Pleased to see a session on secure data which said more than “this is hard – let’s run away”, which is the usual response. Secure data is probably not the right word. So much work to do on definitions and common languages, so we don’t spend so much time redefining problems – maybe we need to put some short-term effort into definitions. Also, we’re short on facts on the ground. Serge offered some real data on what’s going on with grants at Princeton – we need that campus by campus and rolled up by discipline and national lines. It’s not that hard to get, and there are various projects talking about it.

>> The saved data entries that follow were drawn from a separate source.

-- ==== Sys2Proof/Laws/Frame.lean ====
section
/-! SUPPORT. What work on one context's window cannot touch. Every operation that the window, the marks,
the commit and the life of a context are built from leaves the rest of the station as it was: one lemma
for each, which later proofs cite instead of unfolding it. -/

namespace Sys2Proof.Machine

/-- The station without what window work may change. -/
def State.outside (s : State) : State :=
  { s with
    contexts := [], ring := [], askQueue := [], waitChecks := [], waitRewrites := [],
    waitMarks := [], waitJobs := [], queueJobs := [], shedJobs := [], browseReady := [],
    nextUid := 0 }

/-- The ring's entries in their places, their pins aside. -/
def State.chunks (s : State) : List RingEntry := s.ring.map (fun e => { e with pins := 0 })

/-- `t` differs from `s` in window work alone: nothing outside it changed, the same feeds have
contexts, and the ring holds the same chunks. -/
def State.SameOutside (s t : State) : Prop :=
  t.outside = s.outside ∧ t.feeds = s.feeds ∧ t.chunks = s.chunks

theorem State.SameOutside.refl (s : State) : s.SameOutside s := ⟨rfl, rfl, rfl⟩

theorem State.SameOutside.trans {s t u : State} (h : s.SameOutside t) (k : t.SameOutside u) : s.SameOutside u :=
  ⟨k.1.trans h.1, k.2.1.trans h.2.1, k.2.2.trans h.2.2⟩

/-- A fold of framed steps is framed. -/
theorem State.SameOutside.foldl {α : Type} (f : State → α → State)
    (h : ∀ (s : State) (a : α), s.SameOutside (f s a)) :
    ∀ (l : List α) (s : State), s.SameOutside (l.foldl f s)
  | [], s => .refl s
  | a :: l, s => (h s a).trans (State.SameOutside.foldl f h l (f s a))

theorem State.frame_mapCtx (s : State) (feed : Nat) (g : FeedContext → FeedContext)
    (hg : ∀ c, (g c).feed = c.feed := by intro c; rfl) : s.SameOutside (s.mapCtx feed g) := by
  refine ⟨rfl, ?_, rfl⟩
  simp only [State.feeds, State.mapCtx, List.map_map]
  exact List.map_congr_left (fun c _ => by simp only [Function.comp]; split <;> simp [hg])

theorem State.frame_mapPos (s : State) (feed seq : Nat) (g : Position → Position) :
    s.SameOutside (s.mapPos feed seq g) :=
  s.frame_mapCtx feed _

theorem State.frame_mapEntry (s : State) (feed seq : Nat) (g : RingEntry → RingEntry)
    (hg : ∀ e, { g e with pins := 0 } = { e with pins := 0 }) : s.SameOutside (s.mapEntry feed seq g) := by
  refine ⟨rfl, rfl, ?_⟩
  simp only [State.chunks, State.mapEntry, List.map_map]
  exact List.map_congr_left (fun e _ => by simp only [Function.comp]; split <;> simp [hg])

theorem State.frame_pin (s : State) (feed seq : Nat) : s.SameOutside (s.pin feed seq) :=
  s.frame_mapEntry feed seq _ (fun _ => rfl)

theorem State.frame_unpin (s : State) (feed seq : Nat) : s.SameOutside (s.unpin feed seq) :=
  s.frame_mapEntry feed seq _ (fun _ => rfl)

/-- A change of the fields the frame leaves aside. -/
theorem State.frame_of_eq {s t : State} (h : t.outside = s.outside) (hc : t.contexts = s.contexts)
    (hr : t.ring = s.ring) : s.SameOutside t :=
  ⟨h, by simp only [State.feeds, hc], by simp only [State.chunks, hr]⟩

theorem State.frame_releasePin (s : State) (feed seq : Nat) : s.SameOutside (s.releasePin feed seq) := by
  unfold State.releasePin
  split
  · split
    · exact (s.frame_mapPos ..).trans (State.frame_unpin ..)
    · exact .refl s
  · exact .refl s

theorem State.frame_withdrawAsk (s : State) (feed seq : Nat) : s.SameOutside (s.withdrawAsk feed seq) :=
  State.frame_of_eq rfl rfl rfl

theorem State.frame_withdrawJob (s : State) (feed seq : Nat) : s.SameOutside (s.withdrawJob feed seq) :=
  State.frame_of_eq rfl rfl rfl

theorem State.frame_withdrawJobs (s : State) (feed : Nat) : s.SameOutside (s.withdrawJobs feed) :=
  State.frame_of_eq rfl rfl rfl

theorem State.frame_withdrawWaiting (s : State) (feed seq : Nat) :
    s.SameOutside (s.withdrawWaiting feed seq) :=
  State.frame_of_eq rfl rfl rfl

theorem State.frame_syncRewrite (s : State) (feed : Nat) : s.SameOutside (s.syncRewrite feed) := by
  unfold State.syncRewrite
  split
  · split
    · exact .refl s
    · exact State.frame_of_eq rfl rfl rfl
  · exact State.frame_of_eq rfl rfl rfl

theorem State.frame_latchOverrun (s : State) (feed : Nat) (h : ChunkHeader) :
    s.SameOutside (s.latchOverrun feed h) :=
  s.frame_mapCtx feed _ (fun c => by split <;> rfl)

theorem State.frame_handOverChunk (s : State) (feed seq : Nat) (h : ChunkHeader) :
    s.SameOutside (s.handOverChunk feed seq h) := by
  unfold State.handOverChunk
  split
  · exact .refl s
  · simp only
    split
    · exact .refl s
    · split
      · exact (State.frame_of_eq rfl rfl rfl).trans (State.frame_latchOverrun ..)
      · exact (State.frame_of_eq rfl rfl rfl).trans (State.frame_latchOverrun ..)

theorem State.frame_handOverChunkless (s : State) (feed seq : Nat) :
    s.SameOutside (s.handOverChunkless feed seq) := by
  unfold State.handOverChunkless
  split
  · exact .refl s
  · split
    · exact .refl s
    · exact State.frame_of_eq rfl rfl rfl

theorem State.frame_takeChunk (s : State) (feed seq : Nat) (h : ChunkHeader) :
    s.SameOutside (s.takeChunk feed seq h) := by
  unfold State.takeChunk
  split
  · exact .refl s
  · have key : ∀ t, s.SameOutside t → s.SameOutside
        (((t.pin feed seq).withdrawAsk feed seq).withdrawWaiting feed seq) := fun t ht =>
      ((ht.trans (t.frame_pin ..)).trans (State.frame_withdrawAsk ..)).trans
        (State.frame_withdrawWaiting ..)
    simp only
    split
    · exact (key _ (s.frame_mapPos ..)).trans (State.frame_handOverChunk ..)
    · exact key _ (s.frame_mapPos ..)

theorem State.frame_lookup (s : State) (feed seq : Nat) : s.SameOutside (s.lookup feed seq) := by
  unfold State.lookup
  split
  · exact s.frame_mapPos ..
  · split
    · exact s.frame_takeChunk ..
    · exact s.frame_mapPos ..

theorem State.frame_gapTestAt (s : State) (feed seq : Nat) : s.SameOutside (s.gapTestAt feed seq) := by
  unfold State.gapTestAt
  split
  · exact s.frame_mapCtx feed _
  · exact .refl s

theorem State.frame_createPos (s : State) (feed seq : Nat) : s.SameOutside (s.createPos feed seq) := by
  unfold State.createPos
  split
  · exact .refl s
  · split
    · exact ((s.frame_mapCtx feed _).trans (State.frame_lookup ..)).trans (State.frame_gapTestAt ..)
    · exact .refl s

theorem State.frame_fillSpan (s : State) (feed : Nat) : s.SameOutside (s.fillSpan feed) := by
  unfold State.fillSpan
  split
  · exact .refl s
  · split
    · split
      · exact .refl s
      · exact State.SameOutside.foldl _ (fun t q => t.frame_createPos feed q) _ s
    · exact .refl s

theorem State.frame_gapTest (s : State) (feed : Nat) : s.SameOutside (s.gapTest feed) := by
  unfold State.gapTest
  split
  · exact s.frame_mapCtx feed _
  · exact .refl s

theorem State.frame_dropPos (s : State) (feed seq : Nat) : s.SameOutside (s.dropPos feed seq) :=
  (((((s.frame_releasePin feed seq).trans (State.frame_withdrawAsk ..)).trans
    (State.frame_withdrawJob ..)).trans (State.frame_withdrawWaiting ..)).trans
    (State.frame_mapCtx _ feed _)).trans (State.frame_syncRewrite ..)

theorem State.frame_dropPositions (s : State) (feed : Nat) (seqs : List Nat) :
    s.SameOutside (s.dropPositions feed seqs) :=
  State.SameOutside.foldl _ (fun t q => t.frame_dropPos feed q) seqs s

theorem State.frame_dropWindow (s : State) (feed : Nat) : s.SameOutside (s.dropWindow feed) := by
  unfold State.dropWindow
  split
  · exact .refl s
  · exact ((s.frame_dropPositions ..).trans (State.frame_withdrawJobs ..)).trans
      (State.frame_mapCtx _ feed _)

theorem State.frame_trim (s : State) (feed : Nat) : s.SameOutside (s.trim feed) := by
  unfold State.trim
  split
  · exact .refl s
  · exact s.frame_dropPositions ..

theorem State.frame_refreshWindow (s : State) (feed : Nat) : s.SameOutside (s.refreshWindow feed) :=
  (s.frame_trim feed).trans (State.frame_fillSpan ..)

theorem State.frame_completePos (s : State) (feed seq : Nat) : s.SameOutside (s.completePos feed seq) := by
  unfold State.completePos
  split
  · exact .refl s
  · split
    · exact ((s.frame_releasePin ..).trans (State.frame_mapPos ..)).trans (State.frame_withdrawAsk ..)
    · exact .refl s

theorem State.frame_reportCreated (s : State) (feed seq : Nat) :
    s.SameOutside (s.reportCreated feed seq) := by
  unfold State.reportCreated
  split
  · split
    · exact .refl s
    · split
      · exact s.frame_mapPos ..
      · exact .refl s
  · exact .refl s

theorem State.frame_reportRemoved (s : State) (feed seq : Nat) :
    s.SameOutside (s.reportRemoved feed seq) := by
  unfold State.reportRemoved
  split
  · split
    · exact .refl s
    · split
      · exact (s.frame_mapPos ..).trans (State.frame_gapTestAt ..)
      · exact .refl s
  · exact .refl s

theorem State.frame_reportWhole (s : State) (feed seq : Nat) (h : ChunkHeader) :
    s.SameOutside (s.reportWhole feed seq h) := by
  unfold State.reportWhole
  repeat' split
  all_goals first
    | exact .refl s
    | exact s.frame_takeChunk ..
    | exact s.frame_mapCtx feed _

theorem State.frame_gainLanding (s : State) (feed seq : Nat) (p : Position) :
    s.SameOutside (s.gainLanding feed seq p) := by
  unfold State.gainLanding
  split
  · exact s.frame_mapPos ..
  · exact ((s.frame_mapPos ..).trans (State.frame_lookup ..)).trans (State.frame_gapTestAt ..)

theorem State.frame_gainBrowse (s : State) (feed seq : Nat) (p : Position) :
    s.SameOutside (s.gainBrowse feed seq p) := by
  unfold State.gainBrowse
  have h1 := s.frame_mapPos feed seq (fun p =>
    { p with wantsBrowse := true, browse := some .waiting })
  revert h1
  generalize (s.mapPos feed seq (fun p =>
    { p with wantsBrowse := true, browse := some .waiting })) = s1
  intro h1
  simp only
  split
  · split
    · exact h1.trans (s1.frame_handOverChunk ..)
    · split
      · split
        · exact ((h1.trans (s1.frame_mapPos ..)).trans (State.frame_pin ..)).trans
            (State.frame_handOverChunk ..)
        · exact h1.trans (s1.frame_handOverChunkless ..)
      · exact h1
  · split
    · exact h1.trans (s1.frame_handOverChunkless ..)
    · exact h1

theorem State.frame_gainJob (s : State) (feed : Nat) (k : WorkKind) (seq : Nat) :
    s.SameOutside (s.gainJob feed k seq) := by
  unfold State.gainJob
  repeat' split
  all_goals first
    | exact .refl s
    | exact s.frame_gainLanding ..
    | exact s.frame_gainBrowse ..

theorem State.frame_loseLanding (s : State) (feed seq : Nat) (p : Position) :
    s.SameOutside (s.loseLanding feed seq p) := by
  unfold State.loseLanding
  simp only
  split
  · exact (((s.frame_withdrawWaiting ..).trans (State.frame_mapPos ..)).trans
      (State.frame_syncRewrite ..)).trans (State.frame_handOverChunkless ..)
  · exact ((s.frame_withdrawWaiting ..).trans (State.frame_mapPos ..)).trans
      (State.frame_syncRewrite ..)

theorem State.frame_loseBrowse (s : State) (feed seq : Nat) : s.SameOutside (s.loseBrowse feed seq) :=
  (s.frame_withdrawJob ..).trans (State.frame_mapPos ..)

theorem State.frame_loseJob (s : State) (feed : Nat) (k : WorkKind) (seq : Nat) :
    s.SameOutside (s.loseJob feed k seq) := by
  unfold State.loseJob
  repeat' split
  all_goals first
    | exact .refl s
    | exact s.frame_dropPos ..
    | exact (s.frame_loseLanding ..).trans (State.frame_completePos ..)
    | exact (s.frame_loseBrowse ..).trans (State.frame_completePos ..)

theorem State.frame_noteDelay (s : State) (feed : Nat) : s.SameOutside (s.noteDelay feed) :=
  s.frame_mapCtx feed _

end Sys2Proof.Machine
end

What’s the balance between enabling sharing and enabling preservation. Often a lot of the investment starts going into preservation and you never get to sharing. Bill Michener gave us a look at a nice set of investment into discovery and reuse systems (DataONE), maybe that’s something that could be federated so we don’t have to build a ton of them.

Was glad to hear about the PASIG work – developed over 3-4 years between Stanford, a group of other institutions and Sun. As we think about the right kinds of industry/university venues for collaboration that’s one to have a look at. In particular look at the agendas for past meetings. Some of the conversations about expected structure of storage market, things that drive tech refresh cycles in storage, are very helpful.

Panel Discussion – Funding Agencies [ #rdlmw ]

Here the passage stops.